Despite some controversy, there are numerous advantages to the NAFTA agreement being in place. Elimination of the tariff made it easier for consumers to purchase goods between the three countries and therefore increased trade between the countries. (Burfisher, Robinson, & Karen, 2010) Wages increased across all three countries; although changes in wages to a specific factor can be difficult to measure, research shows that wages increased in the US by 0.17%, in Canada by 0.96%, and in Mexico by 1.3%. NAFTA also created jobs for US workers and the increased trade between the countries supports about 5 million US jobs. (2) Of course with any agreement spanning three countries under the same laws there will be some downfalls and less desired outcomes as well. Mexican workers have benefited less than expected from the free trade. Instead of creating quality lives with decent pay, Mexican labor has been cheap and provides a poor quality of life for workers. (Burfisher, Robinson, & Karen, 2010) Also, NAFTA lifted tariffs, but not regulations. Due to the political and regulatory environment, even without tariffs, there are still plenty of government-imposed barriers to trade. Laursen (2010)Some believe that NAFTA is more of an investment agreement than anything else in that, “Its core provisions grant foreign investors a remarkable set of new rights and privileges that promote relocation abroad of factories and jobs and the privatization and deregulation of essential services, such as water, energy and health care.” Iamratanakul (2015) NAFTA affected many different aspects between the three countries’ macro-environmental marketing place.

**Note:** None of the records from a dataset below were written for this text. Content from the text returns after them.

/-- What a fetch copy delivers for the record in hand, where in its host run, and the reads it issues on the way (their number and
order: log 8, log 9); and BUFFER_READ_END of a fetch copy that has ended or is abandoned, and of a RUNNING one: a header, a payload
piece, a link, each sound or not (words after an uncorrectable one are read too: log 42), with the header a conversion leaves
(places of its bits: log 13). -/
def Obligations.BufferReadEndOfAFetchCopy : Prop :=
  (∀ (x : Context) (h : Header) (endSeq : Nat), x.progress.header = some h →
    let p := x.progress
    let size := (h.length + 15) / 16 * 16
    let le : Nat → Nat → List Byte := fun n v => (List.range n).map fun k => BitVec.ofNat 8 (v / 256 ^ k)
    let kind : RecordKind := if p.converted then .voidDamaged else h.kind
    let code : Byte := match kind with | .normal => 0 | .voidAbandoned => 1 | .voidDamaged => 2
    let header : List Byte := le 6 p.seq ++ [code, 0] ++ le 2 h.length ++ le 4 h.tag.toNat ++ [0, 0]
    let area : List Byte :=
      if kind = .normal then ((p.pieces.map Prod.snd).flatten ++ List.replicate size 0).take size
      else List.replicate size 0
    let writes := runWrites x.segments p.runOff header p.issued.length ++
      runWrites x.segments (p.runOff + 16) area p.issued.length
    let finished := x.bufReads = [] ∧ (p.left = 0 ∨ endSeq ≤ p.seq + 1 ∧ (h.kind ≠ .normal ∨ p.converted = true))
    (finished → ∃ y, x.deliver endSeq = y ∧
      y.writes = x.writes ++ writes ∧ y.segments = x.segments ∧ y.state = x.state ∧
      y.progress.seq = p.seq + 1 ∧ y.progress.header = none ∧ y.progress.converted = false ∧
      y.progress.anyConverted = p.anyConverted ∧ y.progress.page = p.walkPage ∧ y.progress.offset = p.walkOff ∧
      y.progress.runOff = p.runOff + 16 + size ∧
      y.progress.issued = p.issued ++
        [{ footprint := 16 + size, isVoid := kind != .normal, converted := p.converted, unsent := writes.length,
           failed := false }] ∧
      y.bufReads = (if p.seq + 1 = endSeq then []
        else if p.walkOff = 4096 then [.link p.walkPage] else [.header p.walkPage p.walkOff])) ∧
    (¬ finished → x.deliver endSeq = x) ∧
    (let portion := min p.left (4096 - p.walkOff)
     let areaOff := size - p.left
     x.walkPage =
      { x with
        bufReads := x.bufReads ++
          ((if h.kind = .normal ∧ p.converted = false ∧ areaOff < h.length ∧ 0 < portion then
            [.payload p.walkPage p.walkOff areaOff (min portion (h.length - areaOff))] else []) ++
          if portion < p.left then [.link p.walkPage] else [])
        progress := { p with left := p.left - portion, walkOff := p.walkOff + portion } }) ∧
    ∀ q,
      (p.seq + 1 < endSeq ∨ h.kind = .normal ∧ p.converted = false → x.gotPage q endSeq =
        ({ x with progress := { p with walkPage := q, walkOff := 0 } } : Context).walkPage.deliver endSeq) ∧
      (endSeq ≤ p.seq + 1 → h.kind ≠ .normal ∨ p.converted = true → x.gotPage q endSeq = x.deliver endSeq)) ∧
  (∀ (x : Context) (q endSeq : Nat), x.progress.header = none → x.progress.seq < endSeq →
    x.gotPage q endSeq =
      { x with bufReads := x.bufReads ++ [.header q 0], progress := { x.progress with page := q, offset := 0 } }) ∧
  (∀ (piece : Nat × List Byte) (pieces : List (Nat × List Byte)),
    (insertPiece piece pieces).Perm (piece :: pieces) ∧
    (pieces.Pairwise (fun a b => a.1 ≤ b.1) → (insertPiece piece pieces).Pairwise fun a b => a.1 ≤ b.1)) ∧
  (∀ (x : Context) (h : Header) (endSeq : Nat),
    let p := x.progress
    let y : Context :=
      { x with
        progress := { p with
          header := some h, walkPage := p.page, walkOff := p.offset + 16, left := (h.length + 15) / 16 * 16,
          pieces := [], converted := false } }
    (p.seq + 1 < endSeq ∨ h.kind = .normal → x.gotHeader h endSeq = y.walkPage.deliver endSeq) ∧
    (endSeq ≤ p.seq + 1 → h.kind ≠ .normal → x.gotHeader h endSeq = y.deliver endSeq)) ∧
  (∀ (segs : List Segment) (off : Nat) (data : List Byte) (record : Nat),
    off + data.length ≤ (segs.map Segment.len).sum →
    ((runWrites segs off data record).map HostWrite.data).flatten = data ∧
    ∀ w ∈ runWrites segs off data record, w.record = record ∧
      ∃ before seg after inside, segs = before ++ seg :: after ∧ inside + w.data.length ≤ seg.len ∧
        w.addr = seg.addr + BitVec.ofNat 64 inside ∧ off ≤ (before.map Segment.len).sum + inside ∧
        w.data = (data.drop ((before.map Segment.len).sum + inside - off)).take w.data.length) ∧
  (∀ (s : State) (k : CtxId) (j : Nat) (u : Upsets) (b : BufRead) (t : Transfer) (i : StreamId)
    (first endSeq capacity : Nat) (loc : Loc) (segs : List Segment),
    (s.toChip.ctx k).bufReads[j]? = some b → (s.toChip.ctx k).transfer = some t →
    t.work = .fetchCopy i first endSeq loc capacity segs →
    (s.toChip.ctx k).state = .finishing ∨ (s.toChip.ctx k).state = .abandoning →
    let c := s.toChip.upset u
    let x : Context := { s.toChip.ctx k with bufReads := (s.toChip.ctx k).bufReads.eraseIdx j }
    let p := x.progress
    let out : Chip → Host.Outcome State Fault Refusal := fun c => .next (s.withChip (c.settle k))
    let report : Chip → FaultCause → Option Nat → Chip := fun c cause brk =>
      if x.state = .finishing then c.reportMedia i cause brk else c
    (∀ page offset, b = .header page offset →
      let r := c.mem.readHeader i p.seq page offset
      ((r.2).isSome = true → exec (.bufferReadEnd k.val j u) s = out ({ c with mem := r.1 }.setCtx k x)) ∧
      (r.2 = none → exec (.bufferReadEnd k.val j u) s =
        out (report ({ c with mem := r.1 }.setCtx k x) .recordHeader none))) ∧
    (∀ page offset areaOff len, b = .payload page offset areaOff len →
      let r := c.mem.checkRun (page * 512 + offset / 8) ((len + 7) / 8)
      (r.2 = true ∨ p.converted = true →
        exec (.bufferReadEnd k.val j u) s = out ({ c with mem := r.1 }.setCtx k x)) ∧
      (r.2 = false → p.converted = false → ∃ m : BufferMemory,
        m.damaged = countUp r.1.damaged ∧ m.corrected = r.1.corrected ∧
        m.size = r.1.size ∧ (∀ a, a / 8 ≠ p.page * 512 + p.offset / 8 → m.readByte a = r.1.readByte a) ∧
        (r.1.wf = true → p.seq < 2 ^ 48 →
          (m.word (p.page * 512 + p.offset / 8)).toNat = 2 * 2 ^ 48 + p.seq ∧
          ∀ h, (r.1.readHeader i p.seq p.page p.offset).2 = some h →
            (m.readHeader i p.seq p.page p.offset).2 =
              some { kind := .voidDamaged, length := h.length, tag := h.tag }) ∧
        exec (.bufferReadEnd k.val j u) s = out ({ c with mem := m }.setCtx k
          { x with progress := { p with converted := true, anyConverted := true } }))) ∧
    ∀ page, b = .link page →
      let r := c.followChain i page
      ((r.2).isSome = true → exec (.bufferReadEnd k.val j u) s = out (r.1.setCtx k x)) ∧
      (r.2 = none → exec (.bufferReadEnd k.val j u) s =
        out (report (r.1.setCtx k x) .chainLink (some page)))) ∧
  ∀ (s : State) (k : CtxId) (j : Nat) (u : Upsets) (b : BufRead) (t : Transfer) (i : StreamId)
    (first endSeq capacity : Nat) (loc : Loc) (segs : List Segment),
    (s.toChip.ctx k).bufReads[j]? = some b → (s.toChip.ctx k).transfer = some t →
    t.work = .fetchCopy i first endSeq loc capacity segs → (s.toChip.ctx k).state = .running →
    let c := s.toChip.upset u
    let x : Context := { s.toChip.ctx k with bufReads := (s.toChip.ctx k).bufReads.eraseIdx j }
    let p := x.progress
    let out : Chip → Host.Outcome State Fault Refusal := fun c => .next (s.withChip (c.settle k))
    (∀ page offset, b = .header page offset →
      let r := c.mem.readHeader i p.seq page offset
      (∀ h, r.2 = some h →
        exec (.bufferReadEnd k.val j u) s = out ({ c with mem := r.1 }.setCtx k (x.gotHeader h endSeq))) ∧
      (r.2 = none → exec (.bufferReadEnd k.val j u) s =
        out (({ c with mem := r.1 }.setCtx k x).reportMedia i .recordHeader none))) ∧
    (∀ page offset areaOff len, b = .payload page offset areaOff len →
      let r := c.mem.checkRun (page * 512 + offset / 8) ((len + 7) / 8)
      (r.2 = true → exec (.bufferReadEnd k.val j u) s = out ({ c with mem := r.1 }.setCtx k
        (({ x with
            progress := { p with
              pieces := insertPiece (areaOff, r.1.readBytes (page * 4096 + offset) len) p.pieces } }).deliver endSeq))) ∧
      (r.2 = false → p.converted = false → ∃ m : BufferMemory,
        m.damaged = countUp r.1.damaged ∧ m.corrected = r.1.corrected ∧
        m.size = r.1.size ∧ (∀ a, a / 8 ≠ p.page * 512 + p.offset / 8 → m.readByte a = r.1.readByte a) ∧
        (r.1.wf = true → p.seq < 2 ^ 48 →
          (m.word (p.page * 512 + p.offset / 8)).toNat = 2 * 2 ^ 48 + p.seq ∧
          ∀ h, (r.1.readHeader i p.seq p.page p.offset).2 = some h →
            (m.readHeader i p.seq p.page p.offset).2 =
              some { kind := .voidDamaged, length := h.length, tag := h.tag }) ∧
        exec (.bufferReadEnd k.val j u) s = out ({ c with mem := m }.setCtx k
          (({ x with progress := { p with converted := true, anyConverted := true } }).deliver endSeq))) ∧
      (r.2 = false → p.converted = true → exec (.bufferReadEnd k.val j u) s =
        out ({ c with mem := r.1 }.setCtx k (x.deliver endSeq)))) ∧
    ∀ page, b = .link page →
      let r := c.followChain i page
      (∀ next, r.2 = some next →
        exec (.bufferReadEnd k.val j u) s = out (r.1.setCtx k (x.gotPage next endSeq))) ∧
      (r.2 = none → exec (.bufferReadEnd k.val j u) s =
        out ((r.1.setCtx k x).reportMedia i .chainLink (some page)))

The NAFTA concept seems to be on the right route in a macro sense, but it will need refinement over the years to satisfy the growing needs on a micro level to ensure a stable marketing environment between the three countries of the United States, Mexico and Canada.

Bibliography

  1. Burfisher, M. E., Robinson, & Karen. (2010). The Impact of NAFTA on the US. The Impact of NAFTA on the US, 125-144.
  2. G.Burns, M. (2014). Port Management and Operations. New York: CRC Press.
  3. Iamratanakul, S. (2015). MODELING THE MACRO- ENVIRONMENTAL FACTORS OF INTERNATIONAL DISTRIBUTION. MODELING THE MACRO- ENVIRONMENTAL FACTORS OF INTERNATIONAL DISTRIBUTION, 625-631.
  4. Laursen, F. (2010). Comparative Regional Integration . In F. Laursen, Comparative Regional Integration (p. 283). England: Ashgate Publishing Limited.